* **Description of the task**:
The listing below holds a line with "s.conditionPassed 0b0000#4 = s.flagZ" and a later line with "s.conditionPassed 0b1101#4 = (s.flagZ". Write out those two lines and every line between them, exactly, and nothing else.

--- --- ---

-- ==== Sys2Proof/Tests/Slice0.lean ====
section
/-!
SUPPORT. The model's own tests: the ill-formed commands, the worked encodings and cases of the spec, one small step for
each family, and for every statement with hypotheses a state and operands that meet them (test_meets_<statement>).
-/
namespace Sys2Proof.Machine

set_option Elab.async false

/-! ### Ill-formed commands -/

theorem test_wf_unknown : (Instr.unknownRequest 7 0x13).wellFormed = false ∧ (Instr.unknownRequest 7 0x14).wellFormed := by
  decide
theorem test_wf_route : (Instr.loadRoute 7 (.good ⟨0, List.replicate 256 ⟨0, 0, 0⟩⟩)).wellFormed = false := by decide +kernel
theorem test_wf_detect : (Instr.loadDetect 7 (.good ⟨0, List.replicate 256 0⟩)).wellFormed = false := by decide +kernel
theorem test_wf_shading : (Instr.loadShading 7 (.good ⟨0, List.replicate 256 0⟩)).wellFormed = false := by decide +kernel
theorem test_wf_curve : (Instr.loadCurve 7 (.good ⟨0, List.replicate 256 0⟩)).wellFormed = false := by decide +kernel
theorem test_wf_voicing : (Instr.loadVoicing 7 (.good ⟨0, List.replicate 256 0⟩)).wellFormed = false := by decide +kernel
theorem test_wf_calibration :
    (Instr.loadCalibration 7 (.good ⟨0, List.replicate 40 ⟨⟨0, 0, 0⟩, ⟨0, 0, 0⟩, ⟨0, 0, 0⟩, ⟨0, 0, 0⟩, 0⟩⟩)).wellFormed = false := by
  decide +kernel
theorem test_wf_timing : (Instr.loadTiming 7 (.good ⟨0, List.replicate 255 0⟩)).wellFormed = false := by decide +kernel
theorem test_wf_adaptParam : (Instr.loadAdaptParam 7 (.good ⟨0, List.replicate 256 0⟩)).wellFormed = false := by
  decide +kernel
theorem test_wf_maskSet : (Instr.maskSet 7 (.good (List.replicate 113 0))).wellFormed = false := by decide +kernel
theorem test_wf_maskClear : (Instr.maskClear 7 (.good (List.replicate 113 0))).wellFormed = false := by decide +kernel
theorem test_wf_clear : (Instr.clear 7 (.good 0x8000)).wellFormed = false := by decide
theorem test_wf_notices : (Instr.notices 7 (.good 0x8000)).wellFormed = false := by decide
theorem test_wf_readTable : (Instr.readTable 7 (.good ⟨1, 0, 0⟩)).wellFormed = false := by decide

/-! ### Frames (chapter 12) -/

/-- The check value of R179: the bytes 0x31 to 0x39. -/
theorem test_crc : crc16 [0x31, 0x32, 0x33, 0x34, 0x35, 0x36, 0x37, 0x38, 0x39] = 0x29B1 := by decide +kernel

/-- The worked SET_CUE of R180, behind a byte that is no SYNC. -/
theorem test_frame_setCue :
    assembleRoll (0x00 :: 0xA5 :: [0x10, 0x00, 0x05, 0x2A, 0x08, 0x00, 0x14, 0x50] ++
        crcBytes [0x10, 0x00, 0x05, 0x2A, 0x08, 0x00, 0x14, 0x50]) =
      .frame (.setCue 0x2A (.good 5200)) [] ([0x10, 0x00, 0x05, 0x2A, 0x08, 0x00, 0x14, 0x50] ++
        crcBytes [0x10, 0x00, 0x05, 0x2A, 0x08, 0x00, 0x14, 0x50]) := by
  decide +kernel

/-- A LENGTH above 1024 fails at once (R165). -/
theorem test_frame_length : assembleRoll [0xA5, 0x10, 0x04, 0x01] =
    .frame (.rollLinkFrameError .length) [0x10, 0x04, 0x01] [0x10, 0x04, 0x01] := by
  decide +kernel

/-- PULSE of 4266 µs on channel 6 of board 1, and a THERMAL fault from board 2 (R183). -/
theorem test_frames_action :
    DriveCmd.bytes ⟨1, 6, .pulse 4266⟩ = [0x5A, 0x11, 0x06, 0x10, 0xAA] ++ crcBytes [0x11, 0x06, 0x10, 0xAA] ∧
      assembleAction ([0x5A, 0x2A, 0x07, 0x00, 0x02] ++ crcBytes [0x2A, 0x07, 0x00, 0x02]) =
        .frame (.faultReport 2 .thermal) [] ([0x2A, 0x07, 0x00, 0x02] ++ crcBytes [0x2A, 0x07, 0x00, 0x02]) := by
  decide +kernel

/-- Route entries of R181: NOTE of key 45, and the TREBLE ACCENT bit masked. -/
theorem test_route_entries :
    routeEntry? ⟨0x01, 0x2D, 0x00⟩ = some ⟨.note 44, false⟩ ∧
      routeEntry? ⟨0x03, 0x15, 0x01⟩ = some ⟨.expr .treble .accent, true⟩ ∧ routeEntry? ⟨0x01, 0, 0⟩ = none ∧
      routeEntry? ⟨0x01, 89, 0⟩ = none := by
  decide

/-! ### Worked cases -/

/-- Chapter 5: intensity 349 of key 52, W 4266, Lead 22,633, Lead_eff 22,283. -/
theorem test_worked_treble :
    CalRec.widthLead ⟨⟨120, 1800, 31000⟩, ⟨380, 4600, 21500⟩, ⟨700, 8300, 15200⟩, ⟨1000, 12500, 11000⟩, 8000⟩ 349 =
      (4266, 22633) ∧ effectiveLead 22633 (-350) = 22283 ∧ softScaled 466 192 = 349 := by
  decide

/-- Chapter 5: intensity 830 on the default record, W 10,057, Lead_eff 12,123. -/
theorem test_worked_bass : CalRec.widthLead defaultCalRec 830 = (10057, 11943) ∧ effectiveLead 11943 180 = 12123 := by
  decide

/-- Chapter 2: one acquisition step, and the gap after it. -/
theorem test_worked_loop :
    let l : LoopRec := { defaultLoop with mode := .acquiring, tLoop := 5000000, treatment := .measure }
    let l' := measureLine 1000 5001012 0 l
    (l'.tLoop, l'.pEst, l'.goodRun) = (5001003, 256192, 1) ∧ (measureLine 1000 5000988 0 l).tLoop = 5000997 ∧
      (measureLine 1000 5004040 2 l').tLoop = 5004012 ∧ (measureLine 1000 5004040 2 l').pEst = 256784 ∧
      (measureLine 1000 5004040 2 l').goodRun = 0 ∧ (measureLine 1000 5012000 10 l').tLoop = 5012003 := by
  decide

/-- Chapter 10: the two reports on key 52. -/
theorem test_worked_corrections : correctedBy (-350) 617 4 = -312 ∧ correctedBy (-312) (-617) 4 = -351 := by decide

/-- R42: the measured shift is a truncating division. -/
theorem test_measured_shift : measuredShift 127 62 64 = 0 ∧ measuredShift 127 60 64 = -1 ∧ measuredShift 127 127 127 = 8 := by
  decide

/-! ### Small states -/

/-- The state an outcome leads to. -/
def after (o : Out) : State :=
  match o with
  | .next t => t
  | .fault r => nomatch r
  | .refused _ => State.reset

/-- Key 1 on channel 0 of board 0 with a sensor, key 2 on channel 1 without, SUSTAIN on channel 20, one pulse at a time. -/
def testProfile : Profile where
  keys := Vector.ofFn fun k =>
    if k.val = 0 then ⟨some 0, 0, true⟩ else if k.val = 1 then ⟨some 0, 1, false⟩ else ⟨none, 0, false⟩
  sustain := ⟨some 0, 20⟩
  soft := ⟨none, 0⟩
  mTot := 1
  holdLimit := 20
  returnTimeout := 150
  returnTime := 80

/-- Reset, with that profile written and board 0 in service. -/
def wired : State :=
  { State.reset with
    port := { boards := #v[⟨true, .enabled, none, 0, some ⟨1, 48, 20000, 96⟩⟩, ⟨false, .disabled .absent, none, 0, none⟩,
                           ⟨false, .disabled .absent, none, 0, none⟩, ⟨false, .disabled .absent, none, 0, none⟩]
              profile := some testProfile }
    keys := Vector.ofFn fun k => if k.val < 2 then { defaultKey with phase := .resting } else defaultKey }

/-- `wired` with key 1's record changed. -/
def keyed (f : KeyRec → KeyRec) : State := updateKey 0 f wired

/-- `wired` in a performance state. -/
def inState (p : PerfState) : State := { wired with perf := { wired.perf with state := p } }
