/-- R48 (the spec's decision D14): an aligned `pc` of whose four bytes one is refused faults with PrefetchAbort. -/
def Obligations.RefusedFetchFaults : Prop :=
  ∀ (s : State) (k : Nat) (why : AccessRefusal), s.itFormed = true → pcAligned s.t s.pc = true → k < 4 →
    s.loadByte (s.pc.toNat + k) = .error why → step s = .fault (.prefetchAbort s.pc)

/-- R13, R69, R70 (the spec's decision D1): fetched bits that are no instruction of this spec are refused as
NotInScope. -/
def Obligations.OtherWordsAreNotInScope : Prop :=
  ∀ (s : State) (w : Word) (e : DecodeReject), s.itFormed = true → s.fetch = .ok w → decodeBits s.t w = .error e →
    step s = .refused (.notInScope w)

/-- R30, R131 (b): A32 state with an IT state that is not zero is refused, before anything is fetched (the place of the
check in the step is the model's choice, log entry 10). -/
def Obligations.IllFormedItStateIsRefused : Prop :=
  ∀ s : State, s.t = .a32 → s.itstate ≠ 0#8 → step s = .refused .illFormedLaunch

/-- The model's own adapter (log entries 8 and 9): the instruction of a table word, placed where the next step fetches,
is what the next step runs, whatever the state was. -/
def Obligations.PlacedTableWordRunsNext : Prop :=
  ∀ (s : State) (nbits w : Nat) (i : Instr), decodeTableWord nbits w = some i →
    step (s.withFetchWord nbits w) = exec i (s.withFetchWord nbits w)

/-! Conditions and the IT state. -/

/-- R27 (the spec's decision D5): the sixteen rows of the condition table. -/
def Obligations.ConditionTable : Prop :=
  ∀ s : State,
    s.conditionPassed 0b0000#4 = s.flagZ ∧ s.conditionPassed 0b0001#4 = !s.flagZ ∧
    s.conditionPassed 0b0010#4 = s.flagC ∧ s.conditionPassed 0b0011#4 = !s.flagC ∧
    s.conditionPassed 0b0100#4 = s.flagN ∧ s.conditionPassed 0b0101#4 = !s.flagN ∧
    s.conditionPassed 0b0110#4 = s.flagV ∧ s.conditionPassed 0b0111#4 = !s.flagV ∧
    s.conditionPassed 0b1000#4 = (s.flagC && !s.flagZ) ∧ s.conditionPassed 0b1001#4 = (!s.flagC || s.flagZ) ∧
    s.conditionPassed 0b1010#4 = (s.flagN == s.flagV) ∧ s.conditionPassed 0b1011#4 = (s.flagN != s.flagV) ∧
    s.conditionPassed 0b1100#4 = (!s.flagZ && s.flagN == s.flagV) ∧
    s.conditionPassed 0b1101#4 = (s.flagZ || s.flagN != s.flagV) ∧
    s.conditionPassed 0b1110#4 = true ∧ s.conditionPassed 0b1111#4 = true

/-- R27, R30 (the spec's decisions D5, D6): in T32 state a T1 instruction is conditional on `ITSTATE[7:4]` inside an IT
block, and always executes outside one. -/
def Obligations.T1ConditionComesFromItState : Prop :=
  ∀ (i : Instr) (s : State), i.iset = .t32 → s.t = .t32 →
    (s.itstate.extractLsb' 0 4 ≠ 0#4 → (decodedOf i s).cond = s.itstate.extractLsb' 4 4) ∧
    (s.itstate.extractLsb' 0 4 = 0#4 → s.conditionPassed (decodedOf i s).cond = true)

/-- R31 (the spec's decision D6): the IT state after any next state of any instruction, whatever the launch arguments:
A1 leaves it; T1 clears it if its low three bits are zero, and else shifts its low five bits left by one. The one
exception is the model's deduction (log entry 6): where an admitted UNPREDICTABLE case has taken T1 from T32 to A32, it is
zero, as R30 says of A32. -/
def Obligations.ItStateAdvance : Prop :=
  ∀ (i : Instr) (s t : State), exec i s = .next t →
    (i.iset = .a32 → t.itstate = s.itstate) ∧
    (i.iset = .t32 → s.itstate.extractLsb' 0 3 = 0#3 → t.itstate = 0#8) ∧
    (i.iset = .t32 → s.itstate.extractLsb' 0 3 ≠ 0#3 → ¬(s.t = .t32 ∧ t.t = .a32) ∨ (decodedOf i s).cases = [] →
      (∀ j, 5 ≤ j → t.itstate.getLsbD j = s.itstate.getLsbD j) ∧
      (∀ j, j < 4 → t.itstate.getLsbD (j + 1) = s.itstate.getLsbD j) ∧ t.itstate.getLsbD 0 = false) ∧
    (i.iset = .t32 → s.t = .t32 → t.t = .a32 → t.itstate = 0#8)

/-! The operation. -/

/-- R82, R86, R87: LDMDB A1 and LDMEA A1 complete, with the registers that the rules give. The hypotheses are those of
R82 (base not the PC, a list that is not empty, no writeback to a listed base), a passed condition, words that can be
read (R43, R44, R46) and a PC that can be set (R25, R89). -/
def Obligations.A1LoadsListedRegisters : Prop :=
  ∀ (cond : BitVec 4) (w : Bool) (rn : BitVec 4) (l : BitVec 16) (s : State) (n : Fin 15),
    rn.toNat = n.val → l ≠ 0#16 → ¬(w = true ∧ l.getLsbD n.val = true) → s.conditionPassed cond = true →
    LoadsReady s n l → PcReady s n l →
    ∃ t, exec (.ldmdbA1 cond w rn l) s = .next t ∧ exec (.ldmeaA1 cond w rn l) s = .next t ∧
      (∀ j : Fin 15, l.getLsbD j.val = true → s.memRead (wordAddress s n l j.val) = .ok (t.getX j)) ∧
      (w = true → t.getX n = s.getX n - BitVec.ofNat 32 (4 * bitCount l)) ∧
      (∀ j : Fin 15, l.getLsbD j.val = false → (w = true → j ≠ n) → t.getX j = s.getX j)

/-- R83, R86, R87: LDMDB T1 and LDMEA T1 complete, with the registers that the rules give. The hypotheses are those of
R83, a passed condition, words that can be read (R43, R44, R46) and a PC that can be set (R25, R89). -/
def Obligations.T1LoadsListedRegisters : Prop :=
  ∀ (w : Bool) (rn : BitVec 4) (p m : Bool) (l : BitVec 14) (s : State) (n : Fin 15),
    rn.toNat = n.val → 2 ≤ bitCount (listT1 p m l) → ¬(p = true ∧ m = true) →
    ¬(w = true ∧ (listT1 p m l).getLsbD n.val = true) → l.getLsbD 13 = false →
    ¬(p = true ∧ s.inITBlock = true ∧ s.lastInITBlock = false) → s.conditionPassed s.itCond = true →
    LoadsReady s n (listT1 p m l) → PcReady s n (listT1 p m l) →
    ∃ t, exec (.ldmdbT1 w rn p m l) s = .next t ∧ exec (.ldmeaT1 w rn p m l) s = .next t ∧
      (∀ j : Fin 15, (listT1 p m l).getLsbD j.val = true →
        s.memRead (wordAddress s n (listT1 p m l) j.val) = .ok (t.getX j)) ∧
      (w = true → t.getX n = s.getX n - BitVec.ofNat 32 (4 * bitCount (listT1 p m l))) ∧
      (∀ j : Fin 15, (listT1 p m l).getLsbD j.val = false → (w = true → j ≠ n) → t.getX j = s.getX j)

/-- R85: the words lie at consecutive word addresses that end just below the base. The register with the j-th lowest
number has the address `start + 4*j`; the next listed register's is 4 above; the last word's is `x[n] - 4`. -/
def Obligations.WordAddressesEndJustBelowBase : Prop :=
  ∀ (s : State) (n : Fin 15) (l : BitVec 16) (i : Nat), i < 16 → l.getLsbD i = true →
    (listedBelow l i = 0 → wordAddress s n l i = s.getX n - BitVec.ofNat 32 (4 * bitCount l)) ∧
    (∀ k, i < k → k < 16 → l.getLsbD k = true → (∀ j, i < j → j < k → l.getLsbD j = false) →
      wordAddress s n l k = wordAddress s n l i + 4#32) ∧
    ((∀ k, i < k → k < 16 → l.getLsbD k = false) → wordAddress s n l i = s.getX n - 4#32)

/-- R85: the whole stage of the address computation. With `start = x[n] - 4*k`, the instruction faults if `start` is not
a multiple of 4, and else if `0 < x[n] < 4*k`; and where it completes, the register with `j` listed registers below it
has the word at `start + 4*j`, and the last of the `k` words is at `x[n] - 4`. -/
def Obligations.AddressComputation : Prop :=
  ∀ (i : Instr) (s : State) (n : Fin 15) (start : Word), Operates i s n →
    start = s.getX n - BitVec.ofNat 32 (4 * bitCount (decodedOf i s).registers) →
    (start.toNat % 4 ≠ 0 → exec i s = .fault (.dataAbort .alignment start)) ∧
    (start.toNat % 4 = 0 → 0 < (s.getX n).toNat → (s.getX n).toNat < 4 * bitCount (decodedOf i s).registers →
      exec i s = .fault (.addressWrap (s.getX n))) ∧
    start + BitVec.ofNat 32 (4 * (bitCount (decodedOf i s).registers - 1)) = s.getX n - 4#32 ∧
    (LoadsReady s n (decodedOf i s).registers → PcReady s n (decodedOf i s).registers →
      ∃ t, exec i s = .next t ∧ ∀ j : Fin 15, (decodedOf i s).registers.getLsbD j.val = true →
        s.memRead (start + BitVec.ofNat 32 (4 * listedBelow (decodedOf i s).registers j.val)) = .ok (t.getX j))

/-- R86: the loads of R0 to R14. With the operation reached and the range checks passed: if every word can be read and
the PC can be set, each listed register receives the word at its address and no unlisted register is written by this
stage (only writeback writes one); and if a word cannot be read, the step ends with the data abort of the first such
word in order of rising address. -/
def Obligations.LoadsInRegisterOrder : Prop :=
  ∀ (i : Instr) (s : State) (n : Fin 15), Operates i s n →
    (LoadsReady s n (decodedOf i s).registers → PcReady s n (decodedOf i s).registers →
      ∃ t, exec i s = .next t ∧
        (∀ j : Fin 15, (decodedOf i s).registers.getLsbD j.val = true →
          s.memRead (wordAddress s n (decodedOf i s).registers j.val) = .ok (t.getX j)) ∧
        (∀ j : Fin 15, (decodedOf i s).registers.getLsbD j.val = false →
          ((decodedOf i s).wback = true → j ≠ n) → t.getX j = s.getX j)) ∧
    (∀ (j : Nat) (f : Fault), wordAligned (s.getX n) = true → wraps (s.getX n) (decodedOf i s).registers = false →
      j < bitCount (decodedOf i s).registers →
      (∀ k, k < j →
        s.reads (startAddress (s.getX n) (decodedOf i s).registers + BitVec.ofNat 32 (4 * k)) = true) →
      s.memRead (startAddress (s.getX n) (decodedOf i s).registers + BitVec.ofNat 32 (4 * j)) = .error f →
      exec i s = .fault f ∧ ∃ kind,
        f = .dataAbort kind (startAddress (s.getX n) (decodedOf i s).registers + BitVec.ofNat 32 (4 * j)))

/-- R87: writeback gives the base the address of the lowest accessed word, computed from the base before the
instruction, whether or not the PC was loaded, and never reaches a listed base; without it a base that is not listed
keeps its value, and a listed one has its word. -/
def Obligations.WritebackGivesLowestAddress : Prop :=
  ∀ (i : Instr) (s : State) (n : Fin 15), Operates i s n → LoadsReady s n (decodedOf i s).registers →
    PcReady s n (decodedOf i s).registers →
    ∃ t, exec i s = .next t ∧
      ((decodedOf i s).wback = true → (decodedOf i s).registers.getLsbD n.val = false ∧
        t.getX n = s.getX n - BitVec.ofNat 32 (4 * bitCount (decodedOf i s).registers)) ∧
      ((decodedOf i s).wback = false →
        if (decodedOf i s).registers.getLsbD n.val = true
        then s.memRead (wordAddress s n (decodedOf i s).registers n.val) = .ok (t.getX n)
        else t.getX n = s.getX n)

/-- R88, R89 (the selection by the low bits is the spec's decision D12): the PC receives the word just below the base,
as an interworking branch. Bits [1:0] of the word: x1 go to T32 with bit 0 cleared, 00 to A32; 10 faults, or does what
A32_FORCE_ALIGN_PC says. -/
def Obligations.LoadedPcBranches : Prop :=
  ∀ (i : Instr) (s : State) (n : Fin 15) (v : Word), Operates i s n →
    (decodedOf i s).registers.getLsbD 15 = true → LoadsReady s n (decodedOf i s).registers →
    s.memRead (s.getX n - 4#32) = .ok v →
    (v.getLsbD 0 = true → ∃ t, exec i s = .next t ∧ t.t = .t32 ∧ t.pc = v &&& ~~~1#32) ∧
    (v.extractLsb' 0 2 = 0b00#2 → ∃ t, exec i s = .next t ∧ t.t = .a32 ∧ t.pc = v) ∧
    (v.extractLsb' 0 2 = 0b10#2 → s.params.forceAlignPc = none →
      exec i s = .fault (.unpredictableBranchAlign v)) ∧
    (v.extractLsb' 0 2 = 0b10#2 → s.params.forceAlignPc = some true →
      ∃ t, exec i s = .next t ∧ t.t = .a32 ∧ t.pc = v &&& ~~~3#32) ∧
    (v.extractLsb' 0 2 = 0b10#2 → s.params.forceAlignPc = some false →
      ∃ t, exec i s = .next t ∧ t.t = .a32 ∧ t.pc = v)

/-- R25 (the spec's decision D13): an instruction that executes without loading the PC ends at `pc + 4` in the same
instruction set, and faults where that would pass the top of the address space. -/
def Obligations.PcAdvancesByFour : Prop :=
  ∀ (i : Instr) (s : State) (n : Fin 15), Operates i s n → (decodedOf i s).registers.getLsbD 15 = false →
    LoadsReady s n (decodedOf i s).registers →
    (s.pc.toNat < 0xFFFFFFFC → ∃ t, exec i s = .next t ∧ t.pc = s.pc + 4#32 ∧ t.t = s.t) ∧
    (0xFFFFFFFC ≤ s.pc.toNat → exec i s = .fault (.pcWrap s.pc))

--- --- ---

* **Answer section**:
    s.conditionPassed 0b0000#4 = s.flagZ ∧ s.conditionPassed 0b0001#4 = !s.flagZ ∧
    s.conditionPassed 0b0010#4 = s.flagC ∧ s.conditionPassed 0b0011#4 = !s.flagC ∧
    s.conditionPassed 0b0100#4 = s.flagN ∧ s.conditionPassed 0b0101#4 = !s.flagN ∧
    s.conditionPassed 0b0110#4 = s.flagV ∧ s.conditionPassed 0b0111#4 = !s.flagV ∧
    s.conditionPassed 0b1000#4 = (s.flagC && !s.flagZ) ∧ s.conditionPassed 0b1001#4 = (!s.flagC || s.flagZ) ∧
    s.conditionPassed 0b1010#4 = (s.flagN == s.flagV) ∧ s.conditionPassed 0b1011#4 = (s.flagN != s.flagV) ∧
    s.conditionPassed 0b1100#4 = (!s.flagZ && s.flagN == s.flagV) ∧
    s.conditionPassed 0b1101#4 = (s.flagZ || s.flagN != s.flagV) ∧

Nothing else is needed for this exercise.